> Exercise: Of the lines listed below, return exactly those that run from the line containing "fun k _ h2 =>" through the line containing "def PastSpace (b", both included.

..............................

-- ==== Sys2Proof/Laws/Blit.lean ====
section
/-! SUPPORT. What the pixel loop of DRAWBITMAP can do. -/

namespace Sys2Proof.Machine

/-- What drawing pixels one after another changes: memory alone, its canonical form kept, no byte outside the framebuffer. -/
def DrawsInBuffer (s t : State) : Prop :=
  ∃ m : Memory, t = { s with mem := m } ∧ (s.mem.wf = true → m.wf = true) ∧
    (s.bufH.toNat % 8 = 0 → ∀ a, ¬ (s.bufBase.toNat ≤ a ∧ a < s.bufBase.toNat + s.bufW.toNat * (s.bufH.toNat / 8)) →
      m.read a = s.mem.read a)

theorem DrawsInBuffer.refl (s : State) : DrawsInBuffer s s := ⟨s.mem, rfl, id, fun _ _ _ => rfl⟩

theorem DrawsInBuffer.trans {s t u : State} (h1 : DrawsInBuffer s t) (h2 : DrawsInBuffer t u) : DrawsInBuffer s u := by
  obtain ⟨m, rfl, hw, hr⟩ := h1
  obtain ⟨m', rfl, hw', hr'⟩ := h2
  exact ⟨m', rfl, fun h => hw' (hw h), fun hH a ha => (hr' hH a ha).trans (hr hH a ha)⟩

theorem drawPixel_inBuffer {x y : Int} {c : Colour} {s t : State} (h : drawPixel x y c s = some t) : DrawsInBuffer s t :=
  drawPixel_frame h

theorem blitColumns_inBuffer {b : Blit} {j n i : Nat} {cache : Byte} {s t : State}
    (h : blitColumns b j n i cache s = some t) : DrawsInBuffer s t := by
  induction n generalizing i cache s with
  | zero =>
    simp only [blitColumns, Option.some.injEq] at h
    exact h ▸ DrawsInBuffer.refl s
  | succ n ih =>
    unfold blitColumns at h
    split at h
    · cases h
    · split at h
      · cases h
      · next u hu => exact (drawPixel_inBuffer hu).trans (ih h)

theorem blitRows_inBuffer {b : Blit} {n j : Nat} {s t : State} (h : blitRows b n j s = some t) : DrawsInBuffer s t := by
  induction n generalizing j s with
  | zero =>
    simp only [blitRows, Option.some.injEq] at h
    exact h ▸ DrawsInBuffer.refl s
  | succ n ih =>
    unfold blitRows at h
    split at h
    · cases h
    · next u hu => exact (blitColumns_inBuffer hu).trans (ih h)

/-- A pixel is drawn where the framebuffer lies inside the space. -/
theorem drawPixel_isSome (x y : Int) (c : Colour) {s : State} (hH : s.bufH.toNat % 8 = 0)
    (hb : s.bufBase.toNat + s.bufW.toNat * (s.bufH.toNat / 8) ≤ 2 ^ 32) : ∃ t, drawPixel x y c s = some t := by
  cases hd : drawPixel x y c s with
  | some t => exact ⟨t, rfl⟩
  | none =>
    obtain ⟨k, b, hp, hge⟩ := drawPixel_eq_none.1 hd
    have := (rotcalc_lt hp).2 hH
    omega

theorem blitColumns_isSome (b : Blit) (j : Nat) {n i : Nat} {cache : Byte} {s : State} (hH : s.bufH.toNat % 8 = 0)
    (hb : s.bufBase.toNat + s.bufW.toNat * (s.bufH.toNat / 8) ≤ 2 ^ 32)
    (hd : ∀ k, i ≤ k → k < i + n → bitmapAddr b j k < 2 ^ 32) : ∃ t, blitColumns b j n i cache s = some t := by
  induction n generalizing i cache s with
  | zero => exact ⟨s, rfl⟩
  | succ n ih =>
    have hcache : ∃ c, nextCache b j i cache s = some c := by
      unfold nextCache
      split
      · exact ⟨_, memRead_eq_some.2 ⟨hd i (by omega) (by omega), rfl⟩⟩
      · exact ⟨_, rfl⟩
    obtain ⟨c, hc⟩ := hcache
    obtain ⟨u, hu⟩ := drawPixel_isSome (b.x + i) (b.y + j) (blitColour b c) hH hb
    obtain ⟨m, hm, -⟩ := drawPixel_inBuffer hu
    obtain ⟨t, ht⟩ := ih (i := i + 1) (cache := c) (s := u) (by rw [hm]; exact hH) (by rw [hm]; exact hb)
      fun k h1 h2 => hd k (by omega) (by omega)
    exact ⟨t, by unfold blitColumns; rw [hc]; simp only [hu]; exact ht⟩

/-- The pixel loop runs to its end where the framebuffer and the bitmap lie inside the space. -/
theorem blitRows_isSome (b : Blit) {n j : Nat} {s : State} (hH : s.bufH.toNat % 8 = 0)
    (hb : s.bufBase.toNat + s.bufW.toNat * (s.bufH.toNat / 8) ≤ 2 ^ 32)
    (hd : ∀ r k, j ≤ r → r < j + n → k < b.w → bitmapAddr b r k < 2 ^ 32) : ∃ t, blitRows b n j s = some t := by
  induction n generalizing j s with
  | zero => exact ⟨s, rfl⟩
  | succ n ih =>
    obtain ⟨u, hu⟩ := blitColumns_isSome b j (n := b.w) (i := 0) (cache := 0x00#8) hH hb
      fun k _ h2 => hd j k (by omega) (by omega) (by omega)
    obtain ⟨m, hm, -⟩ := blitColumns_inBuffer hu
    obtain ⟨t, ht⟩ := ih (j := j + 1) (s := u) (by rw [hm]; exact hH) (by rw [hm]; exact hb)
      fun r k h1 h2 h3 => hd r k (by omega) (by omega) h3
    exact ⟨t, by unfold blitRows; rw [hu]; exact ht⟩

/-- Pixel `(i, j)` of the bitmap takes the pixel loop past the space: by its bitmap byte, or by its byte of the framebuffer. -/
def PastSpace (b : Blit) (s : State) (j i : Nat) : Prop :=
  2 ^ 32 ≤ bitmapAddr b j i ∨ ∃ k n, pixelPlace s (b.x + i) (b.y + j) = some (k, n) ∧ 2 ^ 32 ≤ s.bufBase.toNat + k

theorem PastSpace.congr {b : Blit} {s t : State} {j i : Nat} (h : DrawsInBuffer s t) : PastSpace b t j i ↔ PastSpace b s j i := by
  obtain ⟨m, rfl, -⟩ := h
  rfl

theorem blitColumns_eq_none {b : Blit} {j n i : Nat} {cache : Byte} {s : State}
    (hc : i % 8 ≠ 0 → bitmapAddr b j i < 2 ^ 32) :
    blitColumns b j n i cache s = none ↔ ∃ c, i ≤ c ∧ c < i + n ∧ PastSpace b s j c := by
  induction n generalizing i cache s with
  | zero =>
    simp only [blitColumns, reduceCtorEq, false_iff]
    rintro ⟨c, h1, h2, -⟩
    omega
  | succ n ih =>
    unfold blitColumns
    cases hn : nextCache b j i cache s with
    | none =>
      simp only [true_iff]
      unfold nextCache at hn
      split at hn
      · exact ⟨i, le_refl _, by omega, .inl (by simpa [memRead, inSpace] using hn)⟩
      · cases hn
    | some cache' =>
      have hlt : bitmapAddr b j i < 2 ^ 32 := by
        by_cases h0 : i % 8 = 0
        · rw [nextCache, if_pos h0] at hn
          exact (memRead_eq_some.1 hn).1
        · exact hc h0
      have hsame : (i + 1) % 8 ≠ 0 → bitmapAddr b j (i + 1) < 2 ^ 32 := fun h => by
        rwa [bitmapAddr, show (i + 1) / 8 = i / 8 by omega]
      cases hd : drawPixel (b.x + i) (b.y + j) (blitColour b cache') s with
      | none =>
        simp only [hd, true_iff]
        exact ⟨i, le_refl _, by omega, .inr (drawPixel_eq_none.1 hd)⟩
      | some u =>
        simp only [hd]
        rw [ih hsame]
        refine ⟨fun ⟨c, h1, h2, h3⟩ => ⟨c, by omega, by omega, (PastSpace.congr (drawPixel_inBuffer hd)).1 h3⟩,
          fun ⟨c, h1, h2, h3⟩ => ⟨c, ?_, by omega, (PastSpace.congr (drawPixel_inBuffer hd)).2 h3⟩⟩
        by_contra hlast
        obtain rfl : c = i := by omega
        rcases h3 with h3 | h3
        · omega
        · rw [drawPixel_eq_none.2 h3] at hd
          cases hd

/-- The pixel loop is cut short exactly where one of its pixels takes it past the space. -/
theorem blitRows_eq_none {b : Blit} {n j : Nat} {s : State} :
    blitRows b n j s = none ↔ ∃ r c, j ≤ r ∧ r < j + n ∧ c < b.w ∧ PastSpace b s r c := by
  induction n generalizing j s with
  | zero =>
    simp only [blitRows, reduceCtorEq, false_iff]
    rintro ⟨r, c, h1, h2, -⟩
    omega
  | succ n ih =>
    unfold blitRows
    cases hn : blitColumns b j b.w 0 0x00#8 s with
    | none =>
      simp only [true_iff]
      obtain ⟨c, -, h2, h3⟩ := (blitColumns_eq_none (by simp)).1 hn
      exact ⟨j, c, le_refl _, by omega, by omega, h3⟩
    | some u =>
      simp only
      rw [ih]
      refine ⟨fun ⟨r, c, h1, h2, h3, h4⟩ => ⟨r, c, by omega, by omega, h3, (PastSpace.congr (blitColumns_inBuffer hn)).1 h4⟩,
        fun ⟨r, c, h1, h2, h3, h4⟩ => ⟨r, c, ?_, by omega, h3, (PastSpace.congr (blitColumns_inBuffer hn)).2 h4⟩⟩
      by_contra hlast
      obtain rfl : r = j := by omega
      rw [(blitColumns_eq_none (by simp)).2 ⟨c, by omega, by omega, h4⟩] at hn
      cases hn

end Sys2Proof.Machine
end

..............................

> Written response:
      fun k _ h2 => hd j k (by omega) (by omega) (by omega)
    obtain ⟨m, hm, -⟩ := blitColumns_inBuffer hu
    obtain ⟨t, ht⟩ := ih (j := j + 1) (s := u) (by rw [hm]; exact hH) (by rw [hm]; exact hb)
      fun r k h1 h2 h3 => hd r k (by omega) (by omega) h3
    exact ⟨t, by unfold blitRows; rw [hu]; exact ht⟩

/-- Pixel `(i, j)` of the bitmap takes the pixel loop past the space: by its bitmap byte, or by its byte of the framebuffer. -/
def PastSpace (b : Blit) (s : State) (j i : Nat) : Prop :=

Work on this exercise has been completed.